Parking banners have been sitting in a storage closet for months because the city says existing poles are too short for the banners. On Tuesday, the city council granted an exception.

"It took me six weeks in Phoenix, eight weeks in Washington, D.C. It's unheard of that it takes this long to get things done," said Margaret Mullen, of the Downtown Raleigh Alliance.

Mullen is about to move on to a new job in a new state.
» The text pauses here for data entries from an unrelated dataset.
-- ==== Sys2Proof/Machine/EngineOps.lean ====
section
/-! DEFINITION. CPY and XFORM, and what the engines do with their jobs (R249 to R253, R289 to R297). -/

namespace Sys2Proof.Machine

/-- A job's surroundings: its addresses resolve with its own workgroup at its warp's slot, whose warp may have exited since (R41); what it
reads is what stands in the machine, that warp's registers with it (R291). -/
def State.jobEnv (s : State) (j : Job) (dry : Bool) : JEnv :=
  let x := { Warp.empty with ctx := j.ctx, wg := 2 ^ 60 }
  ⟨s, { s with warps := nmapSet s.warps j.w x, wgs := nmapSet s.wgs (2 ^ 60) j.home }, j, dry⟩

/-- An engine of the job's world works on it: as many of the stack's twelve as there are come before it in acceptance order (R251, R289,
R392). -/
def State.jobActive (s : State) (j : Job) : Bool :=
  let sec (c : Nat) : Bool := (s.ctx c).secure
  decide ((s.jobs.filter (fun e => e.2.stack = j.stack && decide (e.2.order < j.order) && sec e.2.ctx = sec j.ctx)).length <
    ((List.range 12).filter (fun k => s.blockServes (.engine j.stack k) j.ctx)).length)

/-- The jobs that wait in a stack's queue: those that no engine works on (R289). -/
def State.jobsQueued (s : State) (stack : Nat) : Nat := (s.jobs.filter (fun e => e.2.stack = stack && !s.jobActive e.2)).length

def State.setJob (s : State) (id : Nat) (j : Job) : State := { s with jobs := nmapSet s.jobs id j }

/-- The context of an agent that broke the worlds ends (R392). -/
def State.secvEnd (s : State) (c w : Nat) : State := s.fatalEnd c (fatalInfoOf w 0 0 .secv 0 0 0)

/-- The runs of targets that updates write (R249, R251). -/
def updateRuns (us : List Update) : List (Nat × Nat) := (us.flatMap (·.2)).map (fun p => (p.1, p.2.length))

/-- The scratch granules that an update touches, by core × 2^16 + granule, each with whether it is reached through the window. -/
def updateGranules (u : Update) : List (Nat × Bool) :=
  u.2.flatMap (fun p =>
    let x := p.1 - 2 ^ 61
    if 2 ^ 61 ≤ p.1 && decide (x % 2 ^ 24 < 2 ^ 20) && !p.2.isEmpty then
      (List.range ((x % 2 ^ 24 + p.2.length - 1) / 16 + 1 - x % 2 ^ 24 / 16)).map (fun k =>
        (x % 2 ^ 40 / 2 ^ 24 * 2 ^ 16 + x % 2 ^ 24 / 16 + k, decide (2 ^ 40 ≤ x)))
    else [])

/-- A granule that an engine job reaches set full or empty; through the window only where its owner tag is the context's (R404). -/
def State.jobGranule (s : State) (ctx : Nat) (full : Bool) (g : Nat × Bool) : State :=
  let cid := g.1 / 2 ^ 16
  let o := 16 * (g.1 % 2 ^ 16)
  if g.2 && s.tagAt (.sram cid o true) ≠ some ctx then s else s.setFe cid o full

/-- The rank of a job in the reduction it has joined or would join, when its issuer is a live member. -/
def State.redRank (s : State) (j : Job) : Option (Nat × McGroup × Nat) :=
  let key := groupKey j.ctx (j.param 0 % 256)
  match nmapFind s.groups key with
  | none => none
  | some g => (g.live.find? (fun m => m.wg = j.wg && m.cid = j.cid)).map (fun m => (key, g, m.rank))

/-- A member's job of a reduction has ended without a part in it: the others do not wait for it (R290, R296). -/
def State.spendRed (s : State) (j : Job) : State :=
  if j.xform && j.sub.toNat % 16 = 9 && !j.started then
    match s.redRank j with
    | none => s
    | some (key, g, r) => { s with groups := nmapSet s.groups key { g with spent := insertNat r g.spent } }
  else s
She said while Raleigh is a great place to live, it is a tough place to do business.

"It's difficult to affect change here," she said.

Mullen believes city staff should have more authority to make simple decisions.

"I don't believe city staff has been empowered to be creative, entrepreneurial and think out of the box," she said.

Raleigh City Manager Russell Allen said new regulatory reform is making it easier to do business downtown.

"I think there are a lot of things that happen downtown that people don't see," he said. "I know it's frustrating when some things take a little longer, but there are usually public policy reasons for that."

With nearly a dozen new projects in the works, Allen argues downtown is going through more change now than ever.

"Huge projects that have taken place -- that is a great demonstration that our community's willingness to change and act quickly," he said.

Mullen feels another obstacle in moving downtown forward are two-year city council terms. She said you get nine months of good public policy and 15 months of a council member worrying if the decisions they make will cost them votes.